Soutenant également les associations pacifistes et antifascistes de tout l'arrondissement, Auguste Coche présida, le 1er juillet 1934, une grande manifestation qui se tint, juste en face de sa Mairie, Place du 14-Juillet, au pied du monument érigé en l'honneur des Victimes du Coup d'Etat du 2 décembre 1851. Au fil du temps, le radicalisme écarlate d'Auguste Coche finit par lasser une partie de ses administrés. Ce fut parmi les rangs des deux associations d'Anciens Combattants de la ville que se structura l'opposition la plus vive et la plus sérieuse au maire de Lapalisse. Déjà en 1929, à quelques jours des élections municipales, les Anciens Combattants avaient constitué à la hâte une liste qui réussit tout de même à envoyer trois conseillers à la Mairie. Auguste Coche reconnut à l'époque que quelques jours de campagnes supplémentaires et le résultat des isoloirs aurait pu être différent. La campagne pour les élections municipales de 1935 se déroula dans un climat exécrable, marquée par des affichages sauvages et anonymes particulièrement calomnieux. Le camp "cochien" se présenta affaibli : si Auguste Coche était encore entouré de ses deux adjoints sortants, Pierre Chervin, instituteur à la retraite et Auguste Charles, horloger, en revanche, M. Lafayette, ancien menuisier et M. Carque, ancien commerçant, deux piliers de la vie communale depuis de longues années, venaient de décéder. Par ailleurs, trois autres conseillers sortants, MM. Cote, Dumet et Charasse décidèrent de ne pas se représenter. Pire encore, à quelques jours des élections, MM. Béal et Raboutot décidèrent de quitter l'équipe municipale pour s'inscrire sur la liste d'Action communale. Au soir du second tour, la liste principalement composée d'Anciens Combattants obtenait 11 sièges, celle d'Auguste Coche, 10 sièges : une petite révolution venait de se produire mais tout restait encore possible. La première réunion du nouveau Conseil municipal, durant laquelle on allait procéder à l'élection et à l'installation du nouveau maire s'annonçait déterminante et prenait l'aspect d'un troisième et ultime tour de scrutin.

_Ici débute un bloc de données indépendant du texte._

/-- Settles O49: the line freed, then the transmitter's choice; and the BEACON's part of a tick. -/
theorem transmitterOrder : Obligations.TransmitterOrder := by
  unfold Obligations.TransmitterOrder
  intro s p r r0 index flood hr hr0 hindex hflood
  have hfree : r0 = LinkPort.lineFree r := by
    rw [hr0]
    unfold LinkPort.lineFree
    rcases r.register with _ | ⟨_, _, _ | _ | _⟩ <;> rfl
  have hwaiting : ∀ o : Outstanding, o.phase = .waiting → (r0.register = some o ↔ r.register = some o) := by
    rw [hfree]
    exact lineFree_waiting r
  obtain ⟨-, hreplies, hdue⟩ := lineFree_keeps r
  rw [← hfree] at hreplies hdue
  subst hindex hflood
  refine ⟨fun habs => ?_, fun hpres => ?_, fun hpres hmem hlimit => ?_, fun hno => ?_⟩
  · subst hr hfree
    exact congrArg Host.Outcome.next (transmit_absent habs)
  · have hexec : exec (.linkTransmit p) s = .next (State.setPort s p (State.sendNext s r0)) := by
      subst hr hfree
      exact congrArg Host.Outcome.next (transmit_present hpres)
    rw [hexec]
    have idle : (∀ o, r.register = some o → o.phase ≠ .waiting) →
        ∀ o, r0.register = some o → o.phase ≠ .waiting := fun hnone o ho hw => hnone o ((hwaiting o hw).mp ho) hw
    refine ⟨fun a rest ha => ?_, fun o hempty ho hw => ?_, fun hempty hnone hb => ?_, fun hempty hnone hb => ?_⟩
    · rw [sendNext_reply s (hreplies.trans ha)]
      exact ⟨_, rfl, good_sealedMsg _, rfl, rfl, rfl, rfl, rfl, rfl⟩
    · rw [sendNext_register s (hreplies.trans hempty) ((hwaiting o hw).mpr ho) hw]
      exact ⟨_, rfl, good_sealedMsg _, rfl, rfl, rfl, rfl, rfl, rfl⟩
    · rw [sendNext_beacon s (hreplies.trans hempty) (idle hnone), if_pos (hdue.trans hb)]
      exact ⟨_, rfl, good_sealedMsg _, rfl, rfl, rfl, rfl, rfl, rfl⟩
    · rw [sendNext_beacon s (hreplies.trans hempty) (idle hnone), if_neg (by rw [hdue, hb]; exact nofun)]
  · subst hr
    obtain ⟨-, -, -, -, -, -, -, -, -, hhanded, -⟩ := (tickPart_beacon p s).frame
    refine congrArg Host.Outcome.next ((tickAhead_expires hmem ?_ hhanded).trans ?_)
    · exact (expired_beacon s p).mpr ⟨hpres, hlimit⟩
    · rw [tickPart_beacon_due hpres hlimit]
  · subst hr
    refine congrArg Host.Outcome.next (tickAhead_unchanged ?_)
    rw [← Bool.not_eq_true, expired_beacon, not_and_or, not_not, Nat.not_le]
    rcases hno with habs | hlimit | hmem
    · exact .inr (.inl habs)
    · exact .inr (.inr hlimit)
    · exact .inl hmem

end Sys2Proof.Links

namespace Sys2Proof.Machine

open Safety

/-! ### Receipt on a link port (R104, R107 to R109, R112) -/

section

variable {s : State} {p : Port}

/-- R104: an absent port discards every message. -/
theorem linkArrival_absent (h : (State.port s p).state = .absent) (m : LinkMsg) : State.linkArrival s p m = s := by
  simp only [State.linkArrival, h]

/-- R104: an absent port discards the bytes of a message broken off. -/
theorem byteTimeout_absent (h : (State.port s p).state = .absent) (n : Nat) : State.byteTimeout s p n = s := by
  simp only [State.byteTimeout, h]

/-- R107: a present port discards and counts a message with a bad check. -/
theorem linkArrival_badCheck (h : (State.port s p).state ≠ .absent) {m : LinkMsg} (hm : LinkMsg.good m = false) :
    State.linkArrival s p m = State.count s .linkRejects := by
  unfold State.linkArrival
  split
  · exact absurd ‹_› h
  · rw [hm, if_pos (by decide)]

Cette réunion eut lieu le 17 mai 1935, dans une atmosphère électrique et devant une assistance très nombreuse. Au premier tour de scrutin, le candidat de la liste d'Action communale, Charles Rousset, commerçant de 39 ans, obtint 10 voix à égalité avec Auguste Coche. Le sort de la municipalité était donc entre les mains du seul conseiller à avoir déposé un bulletin blanc dans l'urne. Au second tour, le coup de théâtre tant attendu se passa : Charles Rousset obtint 11 voix, Auguste Coche 10 voix. Le vieux lutteur politique se retrouvait donc dans l'opposition municipale après avoir administré la ville pendant seize années.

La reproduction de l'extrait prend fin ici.